▶ _Supplied information_:
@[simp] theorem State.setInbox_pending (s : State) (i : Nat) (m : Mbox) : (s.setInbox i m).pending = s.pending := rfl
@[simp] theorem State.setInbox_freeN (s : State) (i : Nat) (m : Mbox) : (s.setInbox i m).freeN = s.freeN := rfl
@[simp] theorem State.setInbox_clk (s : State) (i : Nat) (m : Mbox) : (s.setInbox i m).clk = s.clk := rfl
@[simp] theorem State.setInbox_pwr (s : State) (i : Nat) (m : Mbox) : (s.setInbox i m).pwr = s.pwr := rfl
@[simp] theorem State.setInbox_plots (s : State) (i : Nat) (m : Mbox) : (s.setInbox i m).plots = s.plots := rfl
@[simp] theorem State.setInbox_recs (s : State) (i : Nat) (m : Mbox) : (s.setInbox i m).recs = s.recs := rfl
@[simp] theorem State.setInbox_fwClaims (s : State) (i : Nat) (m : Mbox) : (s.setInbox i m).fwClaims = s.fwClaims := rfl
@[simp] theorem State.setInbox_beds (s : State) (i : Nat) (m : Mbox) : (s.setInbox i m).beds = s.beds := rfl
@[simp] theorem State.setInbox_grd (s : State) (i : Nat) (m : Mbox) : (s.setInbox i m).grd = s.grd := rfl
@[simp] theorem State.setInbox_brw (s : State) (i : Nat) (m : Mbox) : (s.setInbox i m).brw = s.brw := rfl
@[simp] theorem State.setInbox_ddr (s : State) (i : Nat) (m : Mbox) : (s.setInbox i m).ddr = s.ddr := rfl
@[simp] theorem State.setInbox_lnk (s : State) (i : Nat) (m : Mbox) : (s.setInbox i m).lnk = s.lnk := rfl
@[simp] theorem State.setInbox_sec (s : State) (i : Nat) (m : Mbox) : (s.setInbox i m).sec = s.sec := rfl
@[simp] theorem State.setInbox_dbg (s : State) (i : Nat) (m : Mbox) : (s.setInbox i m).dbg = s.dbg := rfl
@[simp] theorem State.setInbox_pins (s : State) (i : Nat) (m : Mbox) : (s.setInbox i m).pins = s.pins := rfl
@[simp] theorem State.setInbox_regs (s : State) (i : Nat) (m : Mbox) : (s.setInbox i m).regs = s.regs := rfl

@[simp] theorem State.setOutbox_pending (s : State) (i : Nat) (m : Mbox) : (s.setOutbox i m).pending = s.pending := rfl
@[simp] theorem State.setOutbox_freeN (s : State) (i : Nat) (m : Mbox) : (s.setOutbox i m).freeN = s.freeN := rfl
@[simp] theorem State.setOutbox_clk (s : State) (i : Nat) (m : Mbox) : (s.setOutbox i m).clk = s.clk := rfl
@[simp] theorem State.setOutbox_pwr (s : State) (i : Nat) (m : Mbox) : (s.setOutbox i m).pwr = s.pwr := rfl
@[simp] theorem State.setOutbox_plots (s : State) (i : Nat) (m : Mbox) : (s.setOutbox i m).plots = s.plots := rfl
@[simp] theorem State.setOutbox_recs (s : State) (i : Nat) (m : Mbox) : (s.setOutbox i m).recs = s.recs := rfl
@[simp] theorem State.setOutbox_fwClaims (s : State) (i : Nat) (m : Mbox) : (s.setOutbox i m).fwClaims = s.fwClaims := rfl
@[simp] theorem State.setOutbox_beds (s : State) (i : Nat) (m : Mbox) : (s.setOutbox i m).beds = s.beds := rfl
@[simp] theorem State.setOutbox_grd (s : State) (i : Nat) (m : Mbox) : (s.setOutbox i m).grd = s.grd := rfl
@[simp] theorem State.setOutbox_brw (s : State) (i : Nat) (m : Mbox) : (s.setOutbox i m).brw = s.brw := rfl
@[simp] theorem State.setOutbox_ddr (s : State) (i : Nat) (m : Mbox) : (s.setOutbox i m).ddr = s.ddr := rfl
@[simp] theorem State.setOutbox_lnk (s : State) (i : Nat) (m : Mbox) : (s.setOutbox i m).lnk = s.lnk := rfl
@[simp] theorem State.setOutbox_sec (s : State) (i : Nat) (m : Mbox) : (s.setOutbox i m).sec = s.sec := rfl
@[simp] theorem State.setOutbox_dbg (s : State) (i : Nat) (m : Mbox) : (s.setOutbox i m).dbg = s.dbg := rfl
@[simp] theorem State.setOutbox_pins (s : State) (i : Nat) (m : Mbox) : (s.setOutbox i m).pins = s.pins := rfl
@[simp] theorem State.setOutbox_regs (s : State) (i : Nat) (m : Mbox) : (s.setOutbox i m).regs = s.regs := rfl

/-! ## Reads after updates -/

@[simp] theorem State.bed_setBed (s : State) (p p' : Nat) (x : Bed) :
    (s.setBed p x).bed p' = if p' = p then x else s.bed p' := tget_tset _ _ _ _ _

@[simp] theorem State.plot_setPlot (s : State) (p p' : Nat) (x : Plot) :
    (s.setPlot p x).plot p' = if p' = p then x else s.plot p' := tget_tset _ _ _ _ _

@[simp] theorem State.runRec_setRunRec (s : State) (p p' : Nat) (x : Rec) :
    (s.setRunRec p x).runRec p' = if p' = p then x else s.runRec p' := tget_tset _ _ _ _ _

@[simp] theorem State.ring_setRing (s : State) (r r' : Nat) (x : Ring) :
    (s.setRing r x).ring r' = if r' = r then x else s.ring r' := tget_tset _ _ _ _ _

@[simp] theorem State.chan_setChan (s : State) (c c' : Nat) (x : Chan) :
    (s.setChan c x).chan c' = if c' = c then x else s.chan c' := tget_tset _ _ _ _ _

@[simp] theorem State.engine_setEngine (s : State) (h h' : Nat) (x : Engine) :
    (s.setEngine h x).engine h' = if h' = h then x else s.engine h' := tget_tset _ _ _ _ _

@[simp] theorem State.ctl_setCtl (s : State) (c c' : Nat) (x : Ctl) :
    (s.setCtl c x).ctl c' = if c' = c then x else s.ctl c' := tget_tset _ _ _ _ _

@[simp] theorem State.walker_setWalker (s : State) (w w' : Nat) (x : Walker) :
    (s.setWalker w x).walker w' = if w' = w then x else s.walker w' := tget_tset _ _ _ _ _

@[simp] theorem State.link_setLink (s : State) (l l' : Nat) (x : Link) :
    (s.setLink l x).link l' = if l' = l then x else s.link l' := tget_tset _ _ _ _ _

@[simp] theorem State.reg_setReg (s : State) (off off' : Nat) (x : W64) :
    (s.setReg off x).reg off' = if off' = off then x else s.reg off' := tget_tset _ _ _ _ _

* * *

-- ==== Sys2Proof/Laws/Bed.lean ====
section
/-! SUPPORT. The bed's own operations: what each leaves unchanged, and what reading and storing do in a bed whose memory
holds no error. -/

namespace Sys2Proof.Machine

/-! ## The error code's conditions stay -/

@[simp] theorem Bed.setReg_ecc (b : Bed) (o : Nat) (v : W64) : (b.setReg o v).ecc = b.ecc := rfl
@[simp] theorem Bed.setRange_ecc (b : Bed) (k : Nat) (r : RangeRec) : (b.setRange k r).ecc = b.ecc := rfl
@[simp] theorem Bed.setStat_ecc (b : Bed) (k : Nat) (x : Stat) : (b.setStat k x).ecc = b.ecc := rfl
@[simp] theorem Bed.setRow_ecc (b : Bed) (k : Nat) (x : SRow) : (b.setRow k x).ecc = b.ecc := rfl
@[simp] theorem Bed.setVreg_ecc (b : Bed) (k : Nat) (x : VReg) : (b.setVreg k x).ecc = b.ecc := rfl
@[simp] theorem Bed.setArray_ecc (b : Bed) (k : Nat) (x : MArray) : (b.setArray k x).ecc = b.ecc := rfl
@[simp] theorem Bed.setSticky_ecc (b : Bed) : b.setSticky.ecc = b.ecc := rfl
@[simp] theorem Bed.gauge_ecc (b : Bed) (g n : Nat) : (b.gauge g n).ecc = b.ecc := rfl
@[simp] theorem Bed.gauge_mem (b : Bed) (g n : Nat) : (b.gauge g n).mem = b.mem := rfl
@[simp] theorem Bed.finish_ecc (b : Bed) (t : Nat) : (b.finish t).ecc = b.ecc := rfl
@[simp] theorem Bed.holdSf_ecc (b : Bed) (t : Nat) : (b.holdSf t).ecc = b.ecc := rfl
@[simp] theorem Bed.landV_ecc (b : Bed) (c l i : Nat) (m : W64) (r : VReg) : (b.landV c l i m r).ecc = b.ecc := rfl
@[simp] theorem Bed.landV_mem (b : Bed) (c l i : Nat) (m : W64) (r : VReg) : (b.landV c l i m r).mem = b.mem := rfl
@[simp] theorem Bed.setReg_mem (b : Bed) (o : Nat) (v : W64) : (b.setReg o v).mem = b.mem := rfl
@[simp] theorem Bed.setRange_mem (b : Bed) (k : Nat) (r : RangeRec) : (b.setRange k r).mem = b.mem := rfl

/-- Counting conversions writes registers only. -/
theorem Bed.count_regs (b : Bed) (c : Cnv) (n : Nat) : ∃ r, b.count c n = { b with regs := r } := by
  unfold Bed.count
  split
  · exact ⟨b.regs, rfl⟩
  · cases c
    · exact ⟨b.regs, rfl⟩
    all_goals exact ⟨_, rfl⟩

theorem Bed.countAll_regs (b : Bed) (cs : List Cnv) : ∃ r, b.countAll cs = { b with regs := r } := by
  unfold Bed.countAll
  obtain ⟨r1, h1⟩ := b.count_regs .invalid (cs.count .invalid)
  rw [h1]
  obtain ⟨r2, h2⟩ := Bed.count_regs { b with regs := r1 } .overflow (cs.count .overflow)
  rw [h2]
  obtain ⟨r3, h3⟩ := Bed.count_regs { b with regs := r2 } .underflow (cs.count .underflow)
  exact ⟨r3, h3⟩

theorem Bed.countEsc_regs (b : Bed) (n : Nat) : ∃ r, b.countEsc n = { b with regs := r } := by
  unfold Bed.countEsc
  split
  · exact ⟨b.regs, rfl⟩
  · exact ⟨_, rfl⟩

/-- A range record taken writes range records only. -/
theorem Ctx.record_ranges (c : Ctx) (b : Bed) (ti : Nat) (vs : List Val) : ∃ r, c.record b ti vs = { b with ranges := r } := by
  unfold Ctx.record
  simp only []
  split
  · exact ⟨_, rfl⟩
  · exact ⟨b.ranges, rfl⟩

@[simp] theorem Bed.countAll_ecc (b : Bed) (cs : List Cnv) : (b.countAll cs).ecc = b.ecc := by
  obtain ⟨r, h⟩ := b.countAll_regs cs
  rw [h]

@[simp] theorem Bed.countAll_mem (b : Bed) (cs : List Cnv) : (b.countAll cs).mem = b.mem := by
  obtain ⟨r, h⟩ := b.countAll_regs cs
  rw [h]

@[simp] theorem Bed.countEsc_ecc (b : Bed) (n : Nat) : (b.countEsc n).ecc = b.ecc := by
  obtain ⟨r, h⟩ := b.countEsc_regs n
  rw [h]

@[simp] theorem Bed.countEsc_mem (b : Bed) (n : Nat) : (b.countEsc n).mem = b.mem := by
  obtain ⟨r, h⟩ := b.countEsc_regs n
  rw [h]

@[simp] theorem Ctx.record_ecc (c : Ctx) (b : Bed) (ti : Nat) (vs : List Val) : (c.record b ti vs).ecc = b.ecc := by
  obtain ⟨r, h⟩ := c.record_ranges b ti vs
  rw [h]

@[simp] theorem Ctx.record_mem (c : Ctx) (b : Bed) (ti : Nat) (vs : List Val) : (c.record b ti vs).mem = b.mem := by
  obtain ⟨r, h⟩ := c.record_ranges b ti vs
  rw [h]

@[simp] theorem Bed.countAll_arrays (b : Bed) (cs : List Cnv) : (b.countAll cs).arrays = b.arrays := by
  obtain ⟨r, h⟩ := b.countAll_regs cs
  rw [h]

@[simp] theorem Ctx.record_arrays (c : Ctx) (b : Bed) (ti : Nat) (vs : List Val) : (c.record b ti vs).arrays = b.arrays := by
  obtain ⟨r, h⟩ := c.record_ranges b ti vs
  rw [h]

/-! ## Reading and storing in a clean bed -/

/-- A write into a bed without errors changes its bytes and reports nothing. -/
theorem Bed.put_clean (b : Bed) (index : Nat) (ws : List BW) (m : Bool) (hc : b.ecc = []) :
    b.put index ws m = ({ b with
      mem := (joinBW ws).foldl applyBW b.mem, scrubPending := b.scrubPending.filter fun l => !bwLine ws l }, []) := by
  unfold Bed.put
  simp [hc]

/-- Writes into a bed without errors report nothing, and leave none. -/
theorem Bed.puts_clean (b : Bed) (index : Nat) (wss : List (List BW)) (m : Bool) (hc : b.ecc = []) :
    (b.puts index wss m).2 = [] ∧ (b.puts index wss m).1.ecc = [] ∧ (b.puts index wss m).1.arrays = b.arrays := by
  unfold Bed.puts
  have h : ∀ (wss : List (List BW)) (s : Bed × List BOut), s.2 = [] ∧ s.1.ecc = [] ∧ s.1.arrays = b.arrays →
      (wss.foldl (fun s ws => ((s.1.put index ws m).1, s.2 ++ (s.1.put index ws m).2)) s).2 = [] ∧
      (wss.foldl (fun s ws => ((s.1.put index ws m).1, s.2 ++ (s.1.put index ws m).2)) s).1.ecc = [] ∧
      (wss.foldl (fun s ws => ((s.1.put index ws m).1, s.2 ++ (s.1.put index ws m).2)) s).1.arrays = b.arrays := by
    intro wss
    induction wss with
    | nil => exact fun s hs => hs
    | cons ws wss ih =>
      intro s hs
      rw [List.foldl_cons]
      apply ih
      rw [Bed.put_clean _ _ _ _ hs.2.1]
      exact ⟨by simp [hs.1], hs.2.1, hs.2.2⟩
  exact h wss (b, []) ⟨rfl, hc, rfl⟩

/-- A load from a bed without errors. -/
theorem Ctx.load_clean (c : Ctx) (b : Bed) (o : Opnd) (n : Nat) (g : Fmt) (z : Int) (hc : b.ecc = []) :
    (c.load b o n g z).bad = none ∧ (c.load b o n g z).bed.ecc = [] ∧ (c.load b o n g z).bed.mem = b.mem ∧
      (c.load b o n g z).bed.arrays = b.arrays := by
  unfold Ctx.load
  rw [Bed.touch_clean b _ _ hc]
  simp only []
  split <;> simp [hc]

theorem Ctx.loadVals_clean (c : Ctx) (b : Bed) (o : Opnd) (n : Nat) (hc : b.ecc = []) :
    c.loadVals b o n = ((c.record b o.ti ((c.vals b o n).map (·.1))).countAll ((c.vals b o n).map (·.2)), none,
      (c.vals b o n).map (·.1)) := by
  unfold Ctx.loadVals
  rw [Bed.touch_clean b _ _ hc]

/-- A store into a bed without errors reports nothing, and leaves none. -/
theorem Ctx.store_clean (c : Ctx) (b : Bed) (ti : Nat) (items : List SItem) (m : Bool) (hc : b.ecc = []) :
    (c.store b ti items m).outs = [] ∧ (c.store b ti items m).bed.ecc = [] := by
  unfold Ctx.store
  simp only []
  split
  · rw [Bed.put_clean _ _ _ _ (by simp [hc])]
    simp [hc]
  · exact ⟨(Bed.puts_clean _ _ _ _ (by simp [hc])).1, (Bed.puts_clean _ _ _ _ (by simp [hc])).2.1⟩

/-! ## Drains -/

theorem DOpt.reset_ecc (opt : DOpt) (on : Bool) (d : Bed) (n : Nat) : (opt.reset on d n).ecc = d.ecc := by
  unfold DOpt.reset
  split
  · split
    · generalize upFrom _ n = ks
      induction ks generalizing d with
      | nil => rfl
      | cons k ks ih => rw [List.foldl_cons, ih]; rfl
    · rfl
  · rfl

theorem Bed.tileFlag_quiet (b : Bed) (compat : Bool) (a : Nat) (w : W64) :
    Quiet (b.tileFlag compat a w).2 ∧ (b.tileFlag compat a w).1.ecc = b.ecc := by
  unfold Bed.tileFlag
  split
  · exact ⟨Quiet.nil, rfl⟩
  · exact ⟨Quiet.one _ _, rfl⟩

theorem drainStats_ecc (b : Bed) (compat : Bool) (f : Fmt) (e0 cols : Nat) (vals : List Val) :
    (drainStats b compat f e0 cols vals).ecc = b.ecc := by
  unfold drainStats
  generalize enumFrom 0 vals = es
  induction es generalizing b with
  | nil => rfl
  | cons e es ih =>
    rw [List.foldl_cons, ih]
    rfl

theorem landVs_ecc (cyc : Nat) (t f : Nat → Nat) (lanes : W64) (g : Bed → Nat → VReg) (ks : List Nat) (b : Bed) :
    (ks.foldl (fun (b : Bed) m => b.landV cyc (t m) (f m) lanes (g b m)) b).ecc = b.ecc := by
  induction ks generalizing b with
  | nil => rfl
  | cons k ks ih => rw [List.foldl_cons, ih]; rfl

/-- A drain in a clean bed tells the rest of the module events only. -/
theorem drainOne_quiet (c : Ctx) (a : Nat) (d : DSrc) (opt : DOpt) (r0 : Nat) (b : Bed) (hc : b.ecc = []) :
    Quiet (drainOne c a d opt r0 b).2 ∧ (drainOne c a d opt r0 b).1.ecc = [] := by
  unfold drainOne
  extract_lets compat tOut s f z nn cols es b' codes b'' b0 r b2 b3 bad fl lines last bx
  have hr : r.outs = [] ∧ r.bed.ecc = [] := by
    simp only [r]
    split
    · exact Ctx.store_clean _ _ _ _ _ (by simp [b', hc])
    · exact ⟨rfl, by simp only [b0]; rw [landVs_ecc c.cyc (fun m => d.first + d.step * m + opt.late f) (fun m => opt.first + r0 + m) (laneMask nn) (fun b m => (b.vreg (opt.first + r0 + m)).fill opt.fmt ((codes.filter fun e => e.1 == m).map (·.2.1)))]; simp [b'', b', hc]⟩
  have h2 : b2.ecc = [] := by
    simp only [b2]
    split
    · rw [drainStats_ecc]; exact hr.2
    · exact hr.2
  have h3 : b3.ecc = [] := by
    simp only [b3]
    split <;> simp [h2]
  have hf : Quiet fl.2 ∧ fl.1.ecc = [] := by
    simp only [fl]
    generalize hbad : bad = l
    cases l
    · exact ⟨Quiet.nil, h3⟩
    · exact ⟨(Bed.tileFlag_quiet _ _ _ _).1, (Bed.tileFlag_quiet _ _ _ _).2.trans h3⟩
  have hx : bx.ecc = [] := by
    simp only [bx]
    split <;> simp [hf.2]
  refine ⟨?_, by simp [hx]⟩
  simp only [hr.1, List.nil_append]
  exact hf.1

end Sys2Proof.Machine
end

▶ _Description of the task_: What lines in the data include the string "cols"? Copy each one.

▶ _Response for this exercise_:
theorem drainStats_ecc (b : Bed) (compat : Bool) (f : Fmt) (e0 cols : Nat) (vals : List Val) :
    (drainStats b compat f e0 cols vals).ecc = b.ecc := by
  extract_lets compat tOut s f z nn cols es b' codes b'' b0 r b2 b3 bad fl lines last bx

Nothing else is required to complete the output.